Vincent Bollore is a Gallic Lord Hanson, whose acquisitions have transformed his cigarette making business into a $1bn fuel and transport empire. Recently he abandoned his attempt to prize open the family-controlled construction group Bouygues. Now he is turning to Pathe, another family-led enterprise where he yesterday emerged as a 10.5 per cent shareholder.

Pathe has two main assets - a 12.7 per cent stake in BSkyB and 20 per cent of CanalSatellite, France's leading satellite pay-TV operator. Shares in Pathe trade at a big discount to the value of these two stakes alone.
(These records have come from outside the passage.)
/-- The fields of a built frame whose place or presence depends on the layout (30_encoding.md R61, R62). -/
theorem buildFrame_layoutFields (cfg : Config) (cc : Byte) (ps : List Byte) :
    sign cfg = (if signBytes cfg = 1 then (buildFrame cfg cc ps)[7]? else none) ∧
    (buildFrame cfg cc ps)[7 + signBytes cfg]? = some cc ∧
    (buildFrame cfg cc ps)[8 + signBytes cfg]? = some 0x00#8 := by
  obtain ⟨_, _, layout, _, _, _, _⟩ := cfg
  cases layout with
  | layout0 => exact ⟨rfl, rfl, rfl⟩
  | layout1 => exact ⟨rfl, rfl, rfl⟩

/-- A built frame holds its record, field by field. -/
theorem buildFrame_reads {ps : List Byte} (hn : ps.length ≤ 247 - signBytes cfg) (cc : Byte) :
    ReadsByPosition (signBytes cfg) (buildFrame cfg cc ps) (encodedRecord cfg cc ps) := by
  obtain ⟨hsign, hcommand, hreserved⟩ := buildFrame_layoutFields cfg cc ps
  have hlen := encodedRecord_length hn cc
  have hbody := frameBody_length_eq cfg cc ps
  have hpar : ((buildFrame cfg cc ps).drop (9 + signBytes cfg)).take
      ((encodedRecord cfg cc ps).length.toNat - 8 - signBytes cfg) = ps := by
    rw [buildFrame_eq_append, List.drop_append_of_le_length (by omega), drop_frameBody]
    exact List.take_left' (by omega)
  obtain ⟨hlo, hhi⟩ := getElem?_append_pair hbody (lo8 (frameChecksum (sign cfg) cc ps))
    (hi8 (frameChecksum (sign cfg) cc ps))
  rw [← hlen, ← wireBytes, ← buildFrame_eq_append] at hlo hhi
  exact
    { head0 := rfl
      head1 := rfl
      length := by rw [buildFrame_lengthByte, Layout.overhead_eq, ← signBytes_eq]; rfl
      source0 := rfl
      source1 := rfl
      target0 := rfl
      target1 := rfl
      sign := hsign
      command := hcommand
      reserved := hreserved
      parameters := hpar.symm
      checksum := ⟨_, _, hlo, hhi, by rw [← halfOfLowHigh_toNat, halfOfLowHigh_wire]; rfl⟩ }

/-- A built frame is accepted, and DEC makes its record of it whether or not the checksum is compared. -/
theorem decodeFrame_buildFrame {ps : List Byte} (hn : ps.length ≤ 247 - signBytes cfg) (cc : Byte) :
    decodeFrame cfg (buildFrame cfg cc ps) = .ok (.ok (encodedRecord cfg cc ps)) := by
  have hf := buildFrame_reads hn cc
  have hlen := encodedRecord_length hn cc
  have hbody := frameBody_length_eq cfg cc ps
  have ha : Accepted (signBytes cfg) (buildFrame cfg cc ps) (encodedRecord cfg cc ps).length :=
    ⟨hf.length, by omega, by rw [hlen, buildFrame_length, Layout.overhead_eq, ← signBytes_eq]; omega⟩
  have hsum : crc16 (buildFrame cfg cc ps) 2 ((encodedRecord cfg cc ps).length.toNat + 1) =
      (encodedRecord cfg cc ps).checksum := by
    rw [hlen, ← hbody, buildFrame_eq_append, crc16_append_left le_rfl, crc16_frameBody]
    rfl
  rw [decodeFrame_of_reads ha hf, verifyFrame_ok (.inr hsum)]

/-- Settles O23: what ENCODE returns is, from the head on, a built frame, and DEC makes its record of it. -/
theorem decodeOfEncodedFrameReturnsOperands : Obligations.DecodeOfEncodedFrameReturnsOperands := by
  intro s p cc ps hn hp
  refine ⟨_, runEncode_of_fits hn hp .caller cc s, ?_⟩
  rw [List.drop_left, ← buildFrame_eq_frame]
  exact runDecode_of_ok (decodeFrame_buildFrame hn cc) s

/-! ### The frame rows -/

/-- The rows of format FRAME0, each with its command; FRAME_ANY stands for any byte (41_frame_codec.md R122 to R126). -/
def frameRows (cc : Byte) : List ((FrameUse → Instr) × Byte) :=
  [(.tagFeedback, 0x15#8), (.readTag, 0x16#8), (.readBlock, 0x70#8), (.writeBlock, 0x71#8), (.frameAny cc, cc)]
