-- ==== Sys2Proof/WellFormed.lean ====
section
/-! DEFINITION. Which terms of `Instr` name their own encoding. The six named forms of RADD (30_encoding.md R144)
are rows of the opcode table of their own, so a RADD term whose bits spell a named form, or a COPY term whose bits
spell RCLR or EXIT, is not well formed: its word decodes to the narrower row (log 18). -/

namespace Sys2Proof

/-- The bits of a RADD word spell COPY (with RCLR and EXIT), RINC, RDCR or RSUB (R144). -/
def Instr.raddIsNamed (adc ad1 cm1 cld : Bool) (sr : RegCode) : Bool :=
  !adc && ((!ad1 && !cm1 && cld) || (ad1 && !cm1 && !cld && sr == .zero)
    || (!ad1 && cm1 && !cld && sr == .zero) || (ad1 && cm1 && !cld))

/-- The bits of a COPY word spell RCLR (source code 0) or EXIT (COPY SL DP) (R144). -/
def Instr.copyIsNamed (sr dr : RegCode) : Bool :=
  sr == .zero || (sr == .l && dr == .p)

/-- Well-formed terms: every operand value is allowed, but for the words of a named form under a wider row. -/
def Instr.wf : Instr → Bool
  | .radd adc ad1 cm1 cld sr _ => !Instr.raddIsNamed adc ad1 cm1 cld sr
  | .copy sr dr => !Instr.copyIsNamed sr dr
  | _ => true

end Sys2Proof
end

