/-- Every instruction but MON, IRW, LRB and EXR leaves the registers of every level but the running one. Every
instruction but those of the interrupt and memory management systems leaves PIL, PIE, IIE, PCR, IONI, PONI, SEXI, the
run state and the global pointers. The two lists of instructions are read from the rules of each. -/
def Obligations.OnlySystemWrites : Prop :=
  (∀ (i : Instr) (s t : State), writesOtherLevel i = false → exec i s = .next t → SameOtherLevels s t) ∧
  (∀ (i : Instr) (s t : State), writesControl i = false → exec i s = .next t →
      SameControl s { t with outbox := s.outbox })

/-! ## Memory -/

/-- With memory management off, logical address a is physical word a of bank 0, or word a - 0o177000 of the page tables
from 0o177000 on: two bytes, the left one bits 15-8 at the even byte. A word written is read back, and every other word
and byte is as before. The page-table range is the spec's decision D25 (log 47), byte order D3 (log 17, 48). -/
def Obligations.FlatMemory : Prop :=
  ∀ (s : State) (a v : Word), s.Flat →
    memRead a s = .ok (s.flatWord a) s ∧
    (a.toNat < 65024 → s.flatWord a = s.byteOf (.mem, 2 * a.toNat) ++ s.byteOf (.mem, 2 * a.toNat + 1)) ∧
    (65024 ≤ a.toNat → s.flatWord a =
      s.byteOf (.pt, 2 * (a.toNat - 65024)) ++ s.byteOf (.pt, 2 * (a.toNat - 65024) + 1)) ∧
    ∃ t, memWrite a v s = .ok () t ∧ t.flatWord a = v ∧ (∀ b, b ≠ a → t.flatWord b = s.flatWord b) ∧
      SameBytesBut (cellsOf (flatPlace a)) s t ∧ t.regs = s.regs ∧ SameSystem s t

/-- An access beyond installed memory raises MemoryOutOfRange and changes nothing: logical addresses with memory
management off, and physical ones. An entitled program reaches the page tables at logical 0o177000 to 0o177777 whether
memory management is on or off, and nothing is marked. A logical write that answers, through whichever table, changes
marks and the two bytes of its place and nothing else, and the word reads back. MemoryOutOfRange and the page-table
range are the spec's decision D25 (log 47), the marks are log 6. -/
def Obligations.AccessPlaces : Prop :=
  ((∀ (s : State) (a v : Word), s.poni = false → a.toNat < 65024 → s.params.physWords ≤ a.toNat →
      memRead a s = .trap .memoryOutOfRange s ∧ memWrite a v s = .trap .memoryOutOfRange s) ∧
    (∀ (s : State) (b a v : Word) (pa : BitVec 24), s.physPlace b a = .phys pa → s.params.physWords ≤ pa.toNat →
      physRead b a s = .trap .memoryOutOfRange s ∧ physWrite b a v s = .trap .memoryOutOfRange s)) ∧
  (∀ (k : AccessKind) (g : TableTag) (a : Word) (s : State), s.entitled = true → 65024 ≤ a.toNat →
      ∃ i : BitVec 9, i.toNat = a.toNat - 65024 ∧ locate k g a s = .ok (.table i) s) ∧
  (∀ (g : TableTag) (a v : Word) (s t : State), memWriteVia g a v s = .ok () t →
      ∃ p u, locate .write g a s = .ok p u ∧ OnlyMarks s u ∧ t = u.writePlace v p ∧ t.readPlace p = v ∧
        SameBytesBut (cellsOf p) u t)

/-- With memory management on, an address outside the page-table range, and in a program without entitlement any
address, goes where `Translate` says, 19 bits wide unless SEXI is 1. PGU of the page-table word it names is set, and
WIP for a write; nothing else changes. A place beyond installed memory raises MemoryOutOfRange; that and Translate's
two faults are raised with nothing changed. Translate is a parameter (D26); the 19-bit cut and the order of marks and
refusal are log 6, MemoryOutOfRange is decision D25 (log 47). -/
def Obligations.TranslatedAccess : Prop :=
  ∀ (k : AccessKind) (g : TableTag) (a : Word) (s : State), s.poni = true → (a.toNat < 65024 ∨ s.entitled = false) →
    let answer := s.params.translate ⟨s.transView, k, s.tableTag g, a⟩
    (∀ target pgu wip, answer = .ok target pgu wip →
      (s.installed (s.physWidth target) = false → locate k g a s = .trap .memoryOutOfRange s) ∧
      (s.installed (s.physWidth target) = true →
        ∃ t, locate k g a s = .ok (s.physWidth target) t ∧ OnlyMarks s t ∧
          (∀ i, pgu = some i → (t.pt.wordAt i.toNat).getLsbD 11 = true) ∧
          (∀ i, k = .write → wip = some i → (t.pt.wordAt i.toNat).getLsbD 12 = true) ∧
          (∀ j n, (t.pt.wordAt j).getLsbD n = true → (s.pt.wordAt j).getLsbD n = false →
            ∃ i : BitVec 9, j = i.toNat ∧ ((n = 11 ∧ pgu = some i) ∨ (n = 12 ∧ k = .write ∧ wip = some i))))) ∧
    (answer = .pageFault → locate k g a s = .trap .pageFault s) ∧
    (answer = .protectViolation → locate k g a s = .trap .memoryProtectViolation s)

/-- The place of a bank and an address: bank[7:0] in extended mode, bank[2:0] in normal mode, above the 16 address
bits; in bank 0 the page-table range reaches the page tables. Reading and writing it, with read after write. The
composition is the spec's decision D27, the diversion D25 (log 47). -/
def Obligations.PhysicalAddress : Prop :=
  ∀ (s : State) (b a v : Word),
    let bank := b.toNat % (if s.sexi = true then 256 else 8)
    ((bank ≠ 0 ∨ a.toNat < 65024) → ∃ pa : BitVec 24, s.physPlace b a = .phys pa ∧
      pa.toNat = bank * 65536 + a.toNat) ∧
    (bank = 0 → 65024 ≤ a.toNat → ∃ i : BitVec 9, s.physPlace b a = .table i ∧ i.toNat = a.toNat - 65024) ∧
    (s.installed (s.physPlace b a) = true →
      physRead b a s = .ok (s.readPlace (s.physPlace b a)) s ∧
      ∃ t, physWrite b a v s = .ok () t ∧ t.readPlace (s.physPlace b a) = v ∧
        SameBytesBut (cellsOf (s.physPlace b a)) s t ∧ t.regs = s.regs ∧ SameSystem s t)

/-! ## Memory reference -/

/-- The eight addressing modes: the sum of P (the address of the instruction), B, or X in mode 4, and the displacement;
then one level of indirection; then X. All sums modulo 2^16; no register changes; a fault of the indirect read is the
fault. -/
def Obligations.EffectiveAddress : Prop :=
  ∀ (d : BitVec 8) (s : State),
    let e := d.signExtend 16
    effAddr ⟨false, false, false, d⟩ s = .ok (s.cur.p + e) s ∧
    effAddr ⟨false, false, true, d⟩ s = .ok (s.cur.b + e) s ∧
    effAddr ⟨true, false, false, d⟩ s = .ok (s.cur.x + e) s ∧
    effAddr ⟨true, false, true, d⟩ s = .ok (s.cur.b + e + s.cur.x) s ∧
    (∀ v s1, memRead (s.cur.p + e) s = .ok v s1 →
      OnlyMarks s s1 ∧ effAddr ⟨false, true, false, d⟩ s = .ok v s1 ∧
      effAddr ⟨true, true, false, d⟩ s = .ok (v + s.cur.x) s1) ∧
    (∀ v s1, memRead (s.cur.b + e) s = .ok v s1 →
      OnlyMarks s s1 ∧ effAddr ⟨false, true, true, d⟩ s = .ok v s1 ∧
      effAddr ⟨true, true, true, d⟩ s = .ok (v + s.cur.x) s1) ∧
    (∀ c s1 x, memRead (s.cur.p + e) s = .trap c s1 → effAddr ⟨x, true, false, d⟩ s = .trap c s) ∧
    (∀ c s1 x, memRead (s.cur.b + e) s = .trap c s1 → effAddr ⟨x, true, true, d⟩ s = .trap c s)

/-- STZ, STA, STT, STX complete wherever the address can be formed and written: the word at EA takes 0, A, T or X, P
goes on, every other register and byte is as it was but for marks. MIN increments the word at EA and skips when it
becomes 0; no flag and no other register or byte changes. The clause about MIN formalises 40_memory_reference.md R216
but for its remark on atomicity. -/
def Obligations.SingleWordStores : Prop :=
  (∀ (m : AddrMode) (s s1 s2 : State) (ea : Word) (p : TransTarget),
      effAddr m s = .ok ea s1 → locate .write .untagged ea s1 = .ok p s2 →
      let done (v : Word) := (s2.writePlace v p).setCur { s.cur with p := s.cur.p + 1 }
      OnlyMarks s s2 ∧
      exec (.stz m) s = .next (done 0) ∧ exec (.sta m) s = .next (done s.cur.a) ∧
      exec (.stt m) s = .next (done s.cur.t) ∧ exec (.stx m) s = .next (done s.cur.x) ∧
      ∀ v, (done v).readPlace p = v ∧ SameBytesBut (cellsOf p) s2 (done v)) ∧
  (∀ (m : AddrMode) (s s1 s2 s3 : State) (ea v : Word) (p : TransTarget),
      effAddr m s = .ok ea s1 → memRead ea s1 = .ok v s2 → locate .write .untagged ea s2 = .ok p s3 →
      let done := (s3.writePlace (v + 1) p).setCur
        { s.cur with p := if v = 0o177777 then s.cur.p + 2 else s.cur.p + 1 }
      OnlyMarks s s3 ∧ exec (.min m) s = .next done ∧ done.readPlace p = v + 1 ∧ SameBytesBut (cellsOf p) s3 done)

/-- A memory instruction whose address cannot be formed, or one of whose operand words cannot be read or written, is
that fault, with every register as it was. A fault at the first word changes nothing but marks, and so do a fault at a
later word that is read and MIN's at its write; STD and STF keep the words already stored. How a fault is taken is the
spec's decision D20 (log 45). -/
def Obligations.MemoryFaults : Prop :=
  (∀ (m : AddrMode) (s s1 s2 : State) (ea : Word) (c : IntCode),
    (effAddr m s = .trap c s1 →
      exec (.stz m) s = takeTrap c s ∧ exec (.sta m) s = takeTrap c s ∧ exec (.stt m) s = takeTrap c s ∧
      exec (.stx m) s = takeTrap c s ∧ exec (.std m) s = takeTrap c s ∧ exec (.stf m) s = takeTrap c s ∧
      exec (.min m) s = takeTrap c s ∧ exec (.lda m) s = takeTrap c s ∧ exec (.ldt m) s = takeTrap c s ∧
      exec (.ldx m) s = takeTrap c s ∧ exec (.ldd m) s = takeTrap c s ∧ exec (.ldf m) s = takeTrap c s ∧
      exec (.add m) s = takeTrap c s ∧ exec (.sub m) s = takeTrap c s ∧ exec (.and m) s = takeTrap c s ∧
      exec (.ora m) s = takeTrap c s ∧ exec (.mpy m) s = takeTrap c s ∧ exec (.fad m) s = takeTrap c s ∧
      exec (.fsb m) s = takeTrap c s ∧ exec (.fmu m) s = takeTrap c s ∧ exec (.fdv m) s = takeTrap c s ∧
      exec (.jmp m) s = takeTrap c s ∧ exec (.jpl m) s = takeTrap c s) ∧
    (effAddr m s = .ok ea s1 → locate .write .untagged ea s1 = .trap c s2 →
      OnlyMarks s s1 ∧ exec (.stz m) s = takeTrap c s1 ∧ exec (.sta m) s = takeTrap c s1 ∧
      exec (.stt m) s = takeTrap c s1 ∧ exec (.stx m) s = takeTrap c s1 ∧ exec (.std m) s = takeTrap c s1 ∧
      exec (.stf m) s = takeTrap c s1) ∧
    (effAddr m s = .ok ea s1 → locate .read .untagged ea s1 = .trap c s2 →
      OnlyMarks s s1 ∧ exec (.lda m) s = takeTrap c s1 ∧ exec (.ldt m) s = takeTrap c s1 ∧
      exec (.ldx m) s = takeTrap c s1 ∧ exec (.ldd m) s = takeTrap c s1 ∧ exec (.ldf m) s = takeTrap c s1 ∧
      exec (.add m) s = takeTrap c s1 ∧ exec (.sub m) s = takeTrap c s1 ∧ exec (.and m) s = takeTrap c s1 ∧
      exec (.ora m) s = takeTrap c s1 ∧ exec (.mpy m) s = takeTrap c s1 ∧ exec (.min m) s = takeTrap c s1 ∧
      exec (.fad m) s = takeTrap c s1 ∧ exec (.fsb m) s = takeTrap c s1 ∧ exec (.fmu m) s = takeTrap c s1 ∧
      exec (.fdv m) s = takeTrap c s1)) ∧
  (∀ (m : AddrMode) (s s1 s2 s3 s4 : State) (ea u v : Word) (c : IntCode),
    effAddr m s = .ok ea s1 → memRead ea s1 = .ok u s2 →
    (memWrite ea (u + 1) s2 = .trap c s3 → OnlyMarks s s3 ∧ exec (.min m) s = takeTrap c s3) ∧
    (memRead (ea + 1) s2 = .trap c s3 → OnlyMarks s s3 ∧
      exec (.ldd m) s = takeTrap c s3 ∧ exec (.ldf m) s = takeTrap c s3 ∧ exec (.fad m) s = takeTrap c s3 ∧
      exec (.fsb m) s = takeTrap c s3 ∧ exec (.fmu m) s = takeTrap c s3 ∧ exec (.fdv m) s = takeTrap c s3) ∧
    (s.params.fpFormat = .fp48 → memRead (ea + 1) s2 = .ok v s3 → memRead (ea + 2) s3 = .trap c s4 →
      OnlyMarks s s4 ∧ exec (.ldf m) s = takeTrap c s4 ∧ exec (.fad m) s = takeTrap c s4 ∧
      exec (.fsb m) s = takeTrap c s4 ∧ exec (.fmu m) s = takeTrap c s4 ∧ exec (.fdv m) s = takeTrap c s4)) ∧
  (∀ (m : AddrMode) (s s1 s2 s3 s4 : State) (ea : Word) (c : IntCode), effAddr m s = .ok ea s1 →
    (memWrite ea s.cur.a s1 = .ok () s2 → memWrite (ea + 1) s.cur.d s2 = .trap c s3 →
      s3 = s2 ∧ s2.regs = s.regs ∧ exec (.std m) s = takeTrap c s2 ∧
      (s.params.fpFormat = .fp32 → exec (.stf m) s = takeTrap c s2)) ∧
    (s.params.fpFormat = .fp48 → memWrite ea s.cur.t s1 = .ok () s2 →
      (memWrite (ea + 1) s.cur.a s2 = .trap c s3 → s3 = s2 ∧ s2.regs = s.regs ∧ exec (.stf m) s = takeTrap c s2) ∧
      (memWrite (ea + 1) s.cur.a s2 = .ok () s3 → memWrite (ea + 2) s.cur.d s3 = .trap c s4 →
        s4 = s3 ∧ s3.regs = s.regs ∧ exec (.stf m) s = takeTrap c s3)))

/-- STD and STF complete where their words can be written: A then D, or with the 48-bit format T, A, D, at ascending
addresses. With memory management off those words read back and every other byte is as before. LDF completes where its
words can be read: T, A and D with the 48-bit format, A and D with the 32-bit one, nothing being written before all are
read. (That STF and LDF move two words with the 32-bit format is the spec's decision D41.) The 32-bit form is the
spec's decision D41 (log 54). -/
def Obligations.MultiWordTransfers : Prop :=
  (∀ (m : AddrMode) (s s1 s2 s3 s4 : State) (ea : Word), effAddr m s = .ok ea s1 →
    (memWrite ea s.cur.a s1 = .ok () s2 → memWrite (ea + 1) s.cur.d s2 = .ok () s3 →
      exec (.std m) s = .next (s3.setCur { s.cur with p := s.cur.p + 1 }) ∧
      (s.params.fpFormat = .fp32 → exec (.stf m) s = .next (s3.setCur { s.cur with p := s.cur.p + 1 }))) ∧
    (s.params.fpFormat = .fp48 → memWrite ea s.cur.t s1 = .ok () s2 → memWrite (ea + 1) s.cur.a s2 = .ok () s3 →
      memWrite (ea + 2) s.cur.d s3 = .ok () s4 →
      exec (.stf m) s = .next (s4.setCur { s.cur with p := s.cur.p + 1 }))) ∧
  (∀ (m : AddrMode) (s : State) (ea : Word), s.Flat → effAddr m s = .ok ea s →
    (∃ t, exec (.std m) s = .next t ∧ t.cur = { s.cur with p := s.cur.p + 1 } ∧ t.flatWord ea = s.cur.a ∧
      t.flatWord (ea + 1) = s.cur.d ∧ SameOtherLevels s t ∧ SameSystem s t ∧
      SameBytesBut (cellsOf (flatPlace ea) ++ cellsOf (flatPlace (ea + 1))) s t) ∧
    (s.params.fpFormat = .fp48 →
      ∃ t, exec (.stf m) s = .next t ∧ t.cur = { s.cur with p := s.cur.p + 1 } ∧ t.flatWord ea = s.cur.t ∧
        t.flatWord (ea + 1) = s.cur.a ∧ t.flatWord (ea + 2) = s.cur.d ∧ SameOtherLevels s t ∧ SameSystem s t ∧
        SameBytesBut (cellsOf (flatPlace ea) ++ cellsOf (flatPlace (ea + 1)) ++ cellsOf (flatPlace (ea + 2))) s t)) ∧
  (∀ (m : AddrMode) (s s1 s2 s3 s4 : State) (ea u v w : Word),
      effAddr m s = .ok ea s1 → memRead ea s1 = .ok u s2 → memRead (ea + 1) s2 = .ok v s3 →
      (s.params.fpFormat = .fp32 → OnlyMarks s s3 ∧
        exec (.ldf m) s = .next (s3.setCur { s.cur with a := u, d := v, p := s.cur.p + 1 })) ∧
      (s.params.fpFormat = .fp48 → memRead (ea + 2) s3 = .ok w s4 →
        OnlyMarks s s4 ∧ exec (.ldf m) s = .next (s4.setCur { s.cur with t := u, a := v, d := w, p := s.cur.p + 1 })))
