-- ==== Sys2Proof/Laws/Flags.lean ====
section
/-! SUPPORT. What the flag computations leave in each flag. -/

namespace Sys2Proof.Machine

open Sys2Proof

/-- The flags after the overflow rule (R204): Q is the overflow, O is set by it and else kept. -/
theorem getLsbD_overflowFlags (ovf : Bool) (f : Byte) (n : Nat) :
    (overflowFlags ovf f).getLsbD n = if n = 4 then ovf else if n = 5 then (ovf || f.getLsbD 5) else f.getLsbD n := by
  cases ovf <;> simp only [overflowFlags, if_true, Bool.false_eq_true, if_false, getLsbD_setBit] <;> grind

/-- The flags after an addition (R204): C, Q, O, and the rest kept. -/
theorem getLsbD_addFlags (a b : Word) (cin : Bool) (f : Byte) (n : Nat) :
    (addFlags a b cin f).getLsbD n =
      if n = 4 then addOverflow a b cin
      else if n = 5 then (addOverflow a b cin || f.getLsbD 5)
      else if n = 6 then addCarry a b cin
      else f.getLsbD n := by
  simp only [addFlags, getLsbD_overflowFlags, getLsbD_setBit]
  grind

/-- The sign rule of the source says that the exact signed sum is out of range (R204). -/
theorem addOverflow_eq (a b : Word) (cin : Bool) :
    addOverflow a b cin =
      decide (a.toInt + b.toInt + cin.toNat < -32768 ∨ 32767 < a.toInt + b.toInt + cin.toNat) := by
  unfold addOverflow addWord addExact
  have := a.isLt
  have := b.isLt
  simp only [BitVec.msb_eq_decide, BitVec.toInt_eq_toNat_cond, BitVec.toNat_ofNat]
  cases cin <;> simp only [Bool.toNat_true, Bool.toNat_false] <;> grind

/-- The sum of the 16-bit adder. -/
theorem addWord_eq (a b : Word) (cin : Bool) : addWord a b cin = a + b + (if cin then 1 else 0) := by
  unfold addWord addExact
  apply BitVec.eq_of_toNat_eq
  cases cin <;> simp

/-- The open flags after RMPY and RDIV (R330, R331). -/
theorem getLsbD_openArithFlags (v : Word) (f : Byte) (n : Nat) :
    (openArithFlags v f).getLsbD n =
      if n = 4 then v.getLsbD 2 else if n = 5 then v.getLsbD 1 else if n = 6 then v.getLsbD 0 else f.getLsbD n := by
  simp only [openArithFlags, getLsbD_setBit]
  grind

end Sys2Proof.Machine
end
Take in the company's other media interests and there is plainly very substantial breakup value in Pathe not recognised in the share price.

This is not uncommon in French and other continental holding companies, but because they tend to be controlled by family or banking interests - in Pathe's case by Jerome Seydoux and his family - it is not easy to get at the hidden treasures. If you are part of a minority in a French company, you are likely to get legged over.

Mr Bollore, a business enemy of the Seydoux family, thinks he can help realise that value by forcing a sale of the Sky and CanalSatellite stakes. Even five years ago, this sort of shareholder value agitation was almost unheard of in France. Today it is becoming increasingly common. After the launch of the euro in the New Year, integrated European capital markets will become a reality and we are going to see a lot more of this sort of thing, right across the Continent.